Stored data entries

+ + + + +

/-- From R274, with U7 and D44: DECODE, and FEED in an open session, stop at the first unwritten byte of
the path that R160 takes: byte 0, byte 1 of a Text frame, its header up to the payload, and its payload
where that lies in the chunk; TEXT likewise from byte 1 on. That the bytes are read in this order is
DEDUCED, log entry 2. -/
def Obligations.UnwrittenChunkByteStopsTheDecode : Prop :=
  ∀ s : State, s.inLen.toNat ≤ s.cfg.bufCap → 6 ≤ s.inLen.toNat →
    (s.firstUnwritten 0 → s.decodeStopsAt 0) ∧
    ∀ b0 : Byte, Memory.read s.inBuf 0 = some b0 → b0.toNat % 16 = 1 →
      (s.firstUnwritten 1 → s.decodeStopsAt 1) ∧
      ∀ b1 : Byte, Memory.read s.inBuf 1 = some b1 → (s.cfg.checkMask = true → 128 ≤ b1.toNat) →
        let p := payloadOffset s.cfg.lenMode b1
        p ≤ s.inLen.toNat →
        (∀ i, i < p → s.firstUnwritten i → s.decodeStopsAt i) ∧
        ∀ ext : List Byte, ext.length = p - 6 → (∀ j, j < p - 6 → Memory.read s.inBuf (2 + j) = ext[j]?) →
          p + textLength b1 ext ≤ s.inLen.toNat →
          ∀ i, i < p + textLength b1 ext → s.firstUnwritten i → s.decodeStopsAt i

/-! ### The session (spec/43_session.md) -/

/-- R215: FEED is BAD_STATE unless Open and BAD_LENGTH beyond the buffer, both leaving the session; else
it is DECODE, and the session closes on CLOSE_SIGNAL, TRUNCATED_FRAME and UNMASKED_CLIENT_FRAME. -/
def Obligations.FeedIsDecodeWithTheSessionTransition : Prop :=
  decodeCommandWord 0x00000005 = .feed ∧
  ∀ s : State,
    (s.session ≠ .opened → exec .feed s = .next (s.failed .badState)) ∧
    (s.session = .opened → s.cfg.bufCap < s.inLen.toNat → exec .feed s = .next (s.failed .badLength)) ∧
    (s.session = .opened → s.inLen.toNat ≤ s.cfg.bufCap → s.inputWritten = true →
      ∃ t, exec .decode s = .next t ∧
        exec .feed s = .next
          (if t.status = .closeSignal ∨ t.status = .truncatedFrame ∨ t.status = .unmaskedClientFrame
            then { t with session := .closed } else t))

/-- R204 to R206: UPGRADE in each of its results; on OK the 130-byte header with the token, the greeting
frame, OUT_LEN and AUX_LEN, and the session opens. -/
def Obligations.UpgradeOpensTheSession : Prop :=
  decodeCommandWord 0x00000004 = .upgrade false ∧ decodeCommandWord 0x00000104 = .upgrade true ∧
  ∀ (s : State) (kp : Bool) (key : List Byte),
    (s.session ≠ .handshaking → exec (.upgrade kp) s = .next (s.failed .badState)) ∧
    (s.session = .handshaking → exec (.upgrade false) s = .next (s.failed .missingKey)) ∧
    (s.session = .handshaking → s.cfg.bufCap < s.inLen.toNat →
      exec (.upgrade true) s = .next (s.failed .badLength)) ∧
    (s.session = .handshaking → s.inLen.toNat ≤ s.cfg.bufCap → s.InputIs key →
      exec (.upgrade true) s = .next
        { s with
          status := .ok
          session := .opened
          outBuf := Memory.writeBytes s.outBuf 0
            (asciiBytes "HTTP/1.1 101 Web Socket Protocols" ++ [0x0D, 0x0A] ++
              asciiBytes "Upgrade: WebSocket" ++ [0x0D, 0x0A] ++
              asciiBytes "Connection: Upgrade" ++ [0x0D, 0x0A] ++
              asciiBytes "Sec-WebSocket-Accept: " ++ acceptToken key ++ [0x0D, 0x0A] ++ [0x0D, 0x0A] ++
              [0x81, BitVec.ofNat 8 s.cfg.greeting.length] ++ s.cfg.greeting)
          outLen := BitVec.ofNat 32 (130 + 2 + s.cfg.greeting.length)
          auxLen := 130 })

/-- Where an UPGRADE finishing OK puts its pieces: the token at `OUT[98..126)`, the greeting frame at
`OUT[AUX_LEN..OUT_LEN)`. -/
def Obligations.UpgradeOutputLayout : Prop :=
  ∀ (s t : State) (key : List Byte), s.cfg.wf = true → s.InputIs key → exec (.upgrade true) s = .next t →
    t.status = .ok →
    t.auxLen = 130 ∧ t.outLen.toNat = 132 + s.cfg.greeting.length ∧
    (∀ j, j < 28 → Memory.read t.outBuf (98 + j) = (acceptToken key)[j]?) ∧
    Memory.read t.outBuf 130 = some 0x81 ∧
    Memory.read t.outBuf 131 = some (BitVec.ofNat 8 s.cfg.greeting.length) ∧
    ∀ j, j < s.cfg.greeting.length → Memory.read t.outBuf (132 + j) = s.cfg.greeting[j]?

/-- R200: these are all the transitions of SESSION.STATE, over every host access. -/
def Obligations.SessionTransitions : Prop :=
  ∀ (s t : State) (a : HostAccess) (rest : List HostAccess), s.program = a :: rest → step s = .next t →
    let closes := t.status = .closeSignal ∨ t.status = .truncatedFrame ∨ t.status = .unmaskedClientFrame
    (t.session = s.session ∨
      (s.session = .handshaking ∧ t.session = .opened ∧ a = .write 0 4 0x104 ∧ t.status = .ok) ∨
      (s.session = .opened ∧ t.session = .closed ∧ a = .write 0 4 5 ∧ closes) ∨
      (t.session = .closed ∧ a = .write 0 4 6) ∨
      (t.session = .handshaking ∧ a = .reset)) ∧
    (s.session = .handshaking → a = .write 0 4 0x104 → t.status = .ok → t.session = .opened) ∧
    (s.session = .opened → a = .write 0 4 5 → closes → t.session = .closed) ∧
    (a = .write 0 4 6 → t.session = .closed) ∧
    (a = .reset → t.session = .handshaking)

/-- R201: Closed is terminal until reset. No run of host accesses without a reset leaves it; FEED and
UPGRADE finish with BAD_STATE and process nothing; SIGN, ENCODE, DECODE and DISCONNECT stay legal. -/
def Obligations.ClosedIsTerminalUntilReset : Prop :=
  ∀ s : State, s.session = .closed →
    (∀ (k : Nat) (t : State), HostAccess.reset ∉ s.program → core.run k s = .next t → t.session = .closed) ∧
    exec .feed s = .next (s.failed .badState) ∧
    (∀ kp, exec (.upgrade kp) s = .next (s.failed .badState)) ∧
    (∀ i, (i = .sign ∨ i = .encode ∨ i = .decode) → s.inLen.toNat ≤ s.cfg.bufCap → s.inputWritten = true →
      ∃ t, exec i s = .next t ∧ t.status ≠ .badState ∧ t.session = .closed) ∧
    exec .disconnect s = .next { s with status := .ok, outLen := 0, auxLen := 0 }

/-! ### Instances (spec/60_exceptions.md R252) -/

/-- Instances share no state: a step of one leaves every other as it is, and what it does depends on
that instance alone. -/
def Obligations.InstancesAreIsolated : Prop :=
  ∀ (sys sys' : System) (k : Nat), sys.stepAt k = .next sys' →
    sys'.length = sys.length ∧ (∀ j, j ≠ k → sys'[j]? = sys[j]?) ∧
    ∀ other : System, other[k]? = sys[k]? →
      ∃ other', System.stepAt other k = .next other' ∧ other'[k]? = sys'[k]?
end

+ + + + +

→ Description of the task
Print out all of the data above word for word.

→ Result
/-- From R274, with U7 and D44: DECODE, and FEED in an open session, stop at the first unwritten byte of
the path that R160 takes: byte 0, byte 1 of a Text frame, its header up to the payload, and its payload
where that lies in the chunk; TEXT likewise from byte 1 on. That the bytes are read in this order is
DEDUCED, log entry 2. -/
def Obligations.UnwrittenChunkByteStopsTheDecode : Prop :=
  ∀ s : State, s.inLen.toNat ≤ s.cfg.bufCap → 6 ≤ s.inLen.toNat →
    (s.firstUnwritten 0 → s.decodeStopsAt 0) ∧
    ∀ b0 : Byte, Memory.read s.inBuf 0 = some b0 → b0.toNat % 16 = 1 →
      (s.firstUnwritten 1 → s.decodeStopsAt 1) ∧
      ∀ b1 : Byte, Memory.read s.inBuf 1 = some b1 → (s.cfg.checkMask = true → 128 ≤ b1.toNat) →
        let p := payloadOffset s.cfg.lenMode b1
        p ≤ s.inLen.toNat →
        (∀ i, i < p → s.firstUnwritten i → s.decodeStopsAt i) ∧
        ∀ ext : List Byte, ext.length = p - 6 → (∀ j, j < p - 6 → Memory.read s.inBuf (2 + j) = ext[j]?) →
          p + textLength b1 ext ≤ s.inLen.toNat →
          ∀ i, i < p + textLength b1 ext → s.firstUnwritten i → s.decodeStopsAt i

/-! ### The session (spec/43_session.md) -/

/-- R215: FEED is BAD_STATE unless Open and BAD_LENGTH beyond the buffer, both leaving the session; else
it is DECODE, and the session closes on CLOSE_SIGNAL, TRUNCATED_FRAME and UNMASKED_CLIENT_FRAME. -/
def Obligations.FeedIsDecodeWithTheSessionTransition : Prop :=
  decodeCommandWord 0x00000005 = .feed ∧
  ∀ s : State,
    (s.session ≠ .opened → exec .feed s = .next (s.failed .badState)) ∧
    (s.session = .opened → s.cfg.bufCap < s.inLen.toNat → exec .feed s = .next (s.failed .badLength)) ∧
    (s.session = .opened → s.inLen.toNat ≤ s.cfg.bufCap → s.inputWritten = true →
      ∃ t, exec .decode s = .next t ∧
        exec .feed s = .next
          (if t.status = .closeSignal ∨ t.status = .truncatedFrame ∨ t.status = .unmaskedClientFrame
            then { t with session := .closed } else t))

/-- R204 to R206: UPGRADE in each of its results; on OK the 130-byte header with the token, the greeting
frame, OUT_LEN and AUX_LEN, and the session opens. -/
def Obligations.UpgradeOpensTheSession : Prop :=
  decodeCommandWord 0x00000004 = .upgrade false ∧ decodeCommandWord 0x00000104 = .upgrade true ∧
  ∀ (s : State) (kp : Bool) (key : List Byte),
    (s.session ≠ .handshaking → exec (.upgrade kp) s = .next (s.failed .badState)) ∧
    (s.session = .handshaking → exec (.upgrade false) s = .next (s.failed .missingKey)) ∧
    (s.session = .handshaking → s.cfg.bufCap < s.inLen.toNat →
      exec (.upgrade true) s = .next (s.failed .badLength)) ∧
    (s.session = .handshaking → s.inLen.toNat ≤ s.cfg.bufCap → s.InputIs key →
      exec (.upgrade true) s = .next
        { s with
          status := .ok
          session := .opened
          outBuf := Memory.writeBytes s.outBuf 0
            (asciiBytes "HTTP/1.1 101 Web Socket Protocols" ++ [0x0D, 0x0A] ++
              asciiBytes "Upgrade: WebSocket" ++ [0x0D, 0x0A] ++
              asciiBytes "Connection: Upgrade" ++ [0x0D, 0x0A] ++
              asciiBytes "Sec-WebSocket-Accept: " ++ acceptToken key ++ [0x0D, 0x0A] ++ [0x0D, 0x0A] ++
              [0x81, BitVec.ofNat 8 s.cfg.greeting.length] ++ s.cfg.greeting)
          outLen := BitVec.ofNat 32 (130 + 2 + s.cfg.greeting.length)
          auxLen := 130 })

/-- Where an UPGRADE finishing OK puts its pieces: the token at `OUT[98..126)`, the greeting frame at
`OUT[AUX_LEN..OUT_LEN)`. -/
def Obligations.UpgradeOutputLayout : Prop :=
  ∀ (s t : State) (key : List Byte), s.cfg.wf = true → s.InputIs key → exec (.upgrade true) s = .next t →
    t.status = .ok →
    t.auxLen = 130 ∧ t.outLen.toNat = 132 + s.cfg.greeting.length ∧
    (∀ j, j < 28 → Memory.read t.outBuf (98 + j) = (acceptToken key)[j]?) ∧
    Memory.read t.outBuf 130 = some 0x81 ∧
    Memory.read t.outBuf 131 = some (BitVec.ofNat 8 s.cfg.greeting.length) ∧
    ∀ j, j < s.cfg.greeting.length → Memory.read t.outBuf (132 + j) = s.cfg.greeting[j]?

/-- R200: these are all the transitions of SESSION.STATE, over every host access. -/
def Obligations.SessionTransitions : Prop :=
  ∀ (s t : State) (a : HostAccess) (rest : List HostAccess), s.program = a :: rest → step s = .next t →
    let closes := t.status = .closeSignal ∨ t.status = .truncatedFrame ∨ t.status = .unmaskedClientFrame
    (t.session = s.session ∨
      (s.session = .handshaking ∧ t.session = .opened ∧ a = .write 0 4 0x104 ∧ t.status = .ok) ∨
      (s.session = .opened ∧ t.session = .closed ∧ a = .write 0 4 5 ∧ closes) ∨
      (t.session = .closed ∧ a = .write 0 4 6) ∨
      (t.session = .handshaking ∧ a = .reset)) ∧
    (s.session = .handshaking → a = .write 0 4 0x104 → t.status = .ok → t.session = .opened) ∧
    (s.session = .opened → a = .write 0 4 5 → closes → t.session = .closed) ∧
    (a = .write 0 4 6 → t.session = .closed) ∧
    (a = .reset → t.session = .handshaking)

/-- R201: Closed is terminal until reset. No run of host accesses without a reset leaves it; FEED and
UPGRADE finish with BAD_STATE and process nothing; SIGN, ENCODE, DECODE and DISCONNECT stay legal. -/
def Obligations.ClosedIsTerminalUntilReset : Prop :=
  ∀ s : State, s.session = .closed →
    (∀ (k : Nat) (t : State), HostAccess.reset ∉ s.program → core.run k s = .next t → t.session = .closed) ∧
    exec .feed s = .next (s.failed .badState) ∧
    (∀ kp, exec (.upgrade kp) s = .next (s.failed .badState)) ∧
    (∀ i, (i = .sign ∨ i = .encode ∨ i = .decode) → s.inLen.toNat ≤ s.cfg.bufCap → s.inputWritten = true →
      ∃ t, exec i s = .next t ∧ t.status ≠ .badState ∧ t.session = .closed) ∧
    exec .disconnect s = .next { s with status := .ok, outLen := 0, auxLen := 0 }

/-! ### Instances (spec/60_exceptions.md R252) -/

/-- Instances share no state: a step of one leaves every other as it is, and what it does depends on
that instance alone. -/
def Obligations.InstancesAreIsolated : Prop :=
  ∀ (sys sys' : System) (k : Nat), sys.stepAt k = .next sys' →
    sys'.length = sys.length ∧ (∀ j, j ≠ k → sys'[j]? = sys[j]?) ∧
    ∀ other : System, other[k]? = sys[k]? →
      ∃ other', System.stepAt other k = .next other' ∧ other'[k]? = sys'[k]?
end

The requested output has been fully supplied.